James Mawdsley (9 January 1848 - 4 February 1902) was an English trade unionist. Alongside Winston Churchill, he stood as a Conservative Party candidate in the double Oldham by-election of 1899.
He was born in Preston, Lancashire, to cotton spinner James Mawdsley and his wife, Jane.

From the age of 9, the young James worked in a cotton mill as a "half-timer" (he spent half the working day in the mill and half at school). By the age of 16, he was working full-time.

In 1871, Mawdsley married Ann Wright, and they had seven children together. In 1878, he became the General Secretary of the Amalgamated Association of Operative Cotton Spinners. At the time, cotton spinners were considered an elite group by other union factions. Shortly after his appointment he led the operatives in south east Lancashire in a strike against a 20% reduction in wages, securing 5% of this back in early 1880. In 1885 south east Lancashire employers sought a 10% reduction in wages. Again compromise was reached and a 5% reduction imposed.

In 1886, the Association worked with the Amalgamated Association of Card and Blowing Room Operatives and the Northern Counties Weavers Amalgamation to form the United Textile Factory Workers Association; the collaboration was brought about because the unions desired to promote legislation. Mawdsley became General Secretary. Under his leadership, the UTFWA was regarded as a sober and moderate union, which was opposed to socialism.

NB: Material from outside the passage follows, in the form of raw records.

@[simp] theorem State.floatDelay_keeps (b : Bool) :
    (s.floatDelay b).now = s.now ∧ (s.floatDelay b).startUp = s.startUp ∧ (s.floatDelay b).probes = s.probes ∧
    (s.floatDelay b).floats = s.floats ∧ (s.floatDelay b).line = s.line ∧ (s.floatDelay b).peers = s.peers ∧
    (s.floatDelay b).pump = s.pump ∧ (s.floatDelay b).supply = s.supply ∧ (s.floatDelay b).screen = s.screen ∧
    (s.floatDelay b).weir = s.weir ∧ (s.floatDelay b).alarms = s.alarms ∧ (s.floatDelay b).report = s.report ∧
    (s.floatDelay b).panel = s.panel ∧ (s.floatDelay b).draws = s.draws ∧ (s.floatDelay b).pending = s.pending := by
  unfold State.floatDelay
  (repeat' split) <;> simp

@[simp] theorem State.floatStopWish_keeps (b : Bool) :
    (s.floatStopWish b).now = s.now ∧ (s.floatStopWish b).startUp = s.startUp ∧
    (s.floatStopWish b).probes = s.probes ∧ (s.floatStopWish b).floats = s.floats ∧
    (s.floatStopWish b).line = s.line ∧ (s.floatStopWish b).peers = s.peers ∧
    (s.floatStopWish b).pump = s.pump ∧ (s.floatStopWish b).supply = s.supply ∧
    (s.floatStopWish b).screen = s.screen ∧ (s.floatStopWish b).weir = s.weir ∧
    (s.floatStopWish b).alarms = s.alarms ∧ (s.floatStopWish b).report = s.report ∧
    (s.floatStopWish b).panel = s.panel ∧ (s.floatStopWish b).draws = s.draws ∧
    (s.floatStopWish b).pending = s.pending := by
  unfold State.floatStopWish
  (repeat' split) <;> simp

@[simp] theorem State.floatWishes_keeps (b c : Bool) :
    (s.floatWishes b c).now = s.now ∧ (s.floatWishes b c).startUp = s.startUp ∧
    (s.floatWishes b c).probes = s.probes ∧ (s.floatWishes b c).floats = s.floats ∧
    (s.floatWishes b c).supply = s.supply ∧ (s.floatWishes b c).weir = s.weir ∧
    (s.floatWishes b c).panel = s.panel ∧ (s.floatWishes b c).pending = s.pending := by
  unfold State.floatWishes
  (repeat' split) <;> simp

@[simp] theorem State.isolationTaken_keeps :
    s.isolationTaken.now = s.now ∧ s.isolationTaken.startUp = s.startUp ∧ s.isolationTaken.probes = s.probes ∧
    s.isolationTaken.floats = s.floats ∧ s.isolationTaken.supply = s.supply ∧ s.isolationTaken.weir = s.weir ∧
    s.isolationTaken.panel = s.panel ∧ s.isolationTaken.pending = s.pending := by
  unfold State.isolationTaken
  (repeat' split) <;> simp

@[simp] theorem State.isolationChange_keeps (l : List Snapshot) (b : Bool) :
    (s.isolationChange l b).now = s.now ∧ (s.isolationChange l b).startUp = s.startUp ∧
    (s.isolationChange l b).probes = s.probes ∧ (s.isolationChange l b).floats = s.floats ∧
    (s.isolationChange l b).supply = s.supply ∧ (s.isolationChange l b).weir = s.weir ∧
    (s.isolationChange l b).panel = s.panel ∧ (s.isolationChange l b).pending = s.pending := by
  unfold State.isolationChange
  (repeat' split) <;> simp

/-! ### Probe Interface -/

/-- Of two things whose order is open, one has been taken and then the other (log entry 9). -/
theorem eitherOrder_cases (f g : State → State) :
    eitherOrder f g s = g (f s) ∨ eitherOrder f g s = g (f s.drawn) ∨ eitherOrder f g s = f (g s.drawn) := by
  unfold eitherOrder
  (repeat' split) <;> simp

/-- What two things taken one after the other pass through: the state between them, and what each passes through where it
is taken. -/
theorem mem_eitherPasses {f g : State → State} {wf wg : State → List State} {x : State}
    (h : x ∈ eitherPasses f g wf wg s) :
    ∃ u, (u = s ∨ u = s.drawn) ∧
      (x = f u ∨ x = g u ∨ x ∈ wf u ∨ x ∈ wg u ∨ x ∈ wg (f u) ∨ x ∈ wf (g u)) := by
  unfold eitherPasses at h
  (repeat' split at h) <;> simp only [List.mem_append, List.mem_cons] at h
  · exact ⟨s, .inl rfl, by tauto⟩
  all_goals exact ⟨s.drawn, .inr rfl, by tauto⟩

@[simp] theorem State.evaluateWithCutOut_keeps :
    s.evaluateWithCutOut.now = s.now ∧ s.evaluateWithCutOut.startUp = s.startUp ∧
    s.evaluateWithCutOut.probes = s.probes ∧ s.evaluateWithCutOut.floats = s.floats ∧
    s.evaluateWithCutOut.supply = s.supply ∧ s.evaluateWithCutOut.weir = s.weir ∧
    s.evaluateWithCutOut.panel = s.panel ∧ s.evaluateWithCutOut.pending = s.pending := by
  unfold State.evaluateWithCutOut
  try unfold eitherOrder
  (repeat' split) <;> simp

@[simp] theorem State.decideAtCompletion_keeps :
    s.decideAtCompletion.now = s.now ∧ s.decideAtCompletion.startUp = s.startUp ∧
    s.decideAtCompletion.probes = s.probes ∧ s.decideAtCompletion.floats = s.floats ∧
    s.decideAtCompletion.supply = s.supply ∧ s.decideAtCompletion.panel = s.panel ∧
    s.decideAtCompletion.pending = s.pending := by
  unfold State.decideAtCompletion
  try unfold eitherOrder
  (repeat' split) <;> simp

@[simp] theorem State.completionTaken_keeps :
    s.completionTaken.now = s.now ∧ s.completionTaken.startUp = s.startUp ∧
    s.completionTaken.floats = s.floats ∧ s.completionTaken.staging = s.staging ∧
    s.completionTaken.pump = s.pump ∧ s.completionTaken.supply = s.supply ∧ s.completionTaken.weir = s.weir ∧
    s.completionTaken.alarms = s.alarms ∧ s.completionTaken.report = s.report ∧
    s.completionTaken.panel = s.panel ∧ s.completionTaken.pending = s.pending := by
  simp [State.completionTaken]

@[simp] theorem State.decideIfEnded_keeps :
    s.decideIfEnded.now = s.now ∧ s.decideIfEnded.startUp = s.startUp ∧ s.decideIfEnded.probes = s.probes ∧
    s.decideIfEnded.floats = s.floats ∧ s.decideIfEnded.supply = s.supply ∧ s.decideIfEnded.panel = s.panel ∧
    s.decideIfEnded.pending = s.pending := by
  unfold State.decideIfEnded
  (repeat' split) <;> simp

@[simp] theorem State.completion_keeps :
    s.completion.now = s.now ∧ s.completion.startUp = s.startUp ∧ s.completion.floats = s.floats ∧
    s.completion.supply = s.supply ∧ s.completion.panel = s.panel ∧ s.completion.pending = s.pending := by
  simp [State.completion]

@[simp] theorem State.beginCycle_keeps (m : Nat) :
    (s.beginCycle m).now = s.now ∧ (s.beginCycle m).startUp = s.startUp ∧ (s.beginCycle m).floats = s.floats ∧
    (s.beginCycle m).supply = s.supply ∧ (s.beginCycle m).panel = s.panel ∧ (s.beginCycle m).pending = s.pending := by
  unfold State.beginCycle
  dsimp only
  (repeat' split) <;> simp

@[simp] theorem State.beginListen_keeps (m : Nat) :
    (s.beginListen m).now = s.now ∧ (s.beginListen m).floats = s.floats ∧ (s.beginListen m).supply = s.supply ∧
    (s.beginListen m).panel = s.panel ∧ (s.beginListen m).pending = s.pending := by
  simp [State.beginListen]

@[simp] theorem State.exchangeEnded_keeps (b : Bool) :
    (s.exchangeEnded b).now = s.now ∧ (s.exchangeEnded b).floats = s.floats ∧
    (s.exchangeEnded b).supply = s.supply ∧ (s.exchangeEnded b).panel = s.panel ∧
    (s.exchangeEnded b).pending = s.pending := by
  unfold State.exchangeEnded
  dsimp only
  (repeat' split) <;> simp

@[simp] theorem State.exchangeMissed_keeps (x : Exchange) :
    (s.exchangeMissed x).now = s.now ∧ (s.exchangeMissed x).floats = s.floats ∧
    (s.exchangeMissed x).supply = s.supply ∧ (s.exchangeMissed x).panel = s.panel ∧
    (s.exchangeMissed x).pending = s.pending := by
  unfold State.exchangeMissed
  (repeat' split) <;> simp

@[simp] theorem State.attemptFailed_keeps (x : Exchange) :
    (s.attemptFailed x).now = s.now ∧ (s.attemptFailed x).floats = s.floats ∧
    (s.attemptFailed x).supply = s.supply ∧ (s.attemptFailed x).panel = s.panel ∧
    (s.attemptFailed x).pending = s.pending := by
  unfold State.attemptFailed
  (repeat' split) <;> simp

@[simp] theorem State.readReplied_keeps (x : Exchange) (l : List LinkByte) :
    (s.readReplied x l).now = s.now ∧ (s.readReplied x l).floats = s.floats ∧
    (s.readReplied x l).supply = s.supply ∧ (s.readReplied x l).panel = s.panel ∧
    (s.readReplied x l).pending = s.pending := by
  unfold State.readReplied
  (repeat' split) <;> simp

@[simp] theorem State.identifyReplied_keeps (x : Exchange) (l : List LinkByte) :
    (s.identifyReplied x l).now = s.now ∧ (s.identifyReplied x l).floats = s.floats ∧
    (s.identifyReplied x l).supply = s.supply ∧ (s.identifyReplied x l).panel = s.panel ∧
    (s.identifyReplied x l).pending = s.pending := by
  unfold State.identifyReplied
  (repeat' split) <;> simp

Through much of the 1880s and 1890s, Mawdsley sat on the Trades Union Congress (TUC)'s parliamentary committee and was chairman of the TUC in 1885. Mawdsley was politically active; in line with most other cotton workers but against the majority of trade unionists, Mawdsley was a supporter of the Conservative Party.

In 1895 there was a nascent plan for Mawdsley to stand for Parliament as a Conservative, in conjunction with David Holmes of the Weavers' union as a Liberal, both being regarded as Labour representatives.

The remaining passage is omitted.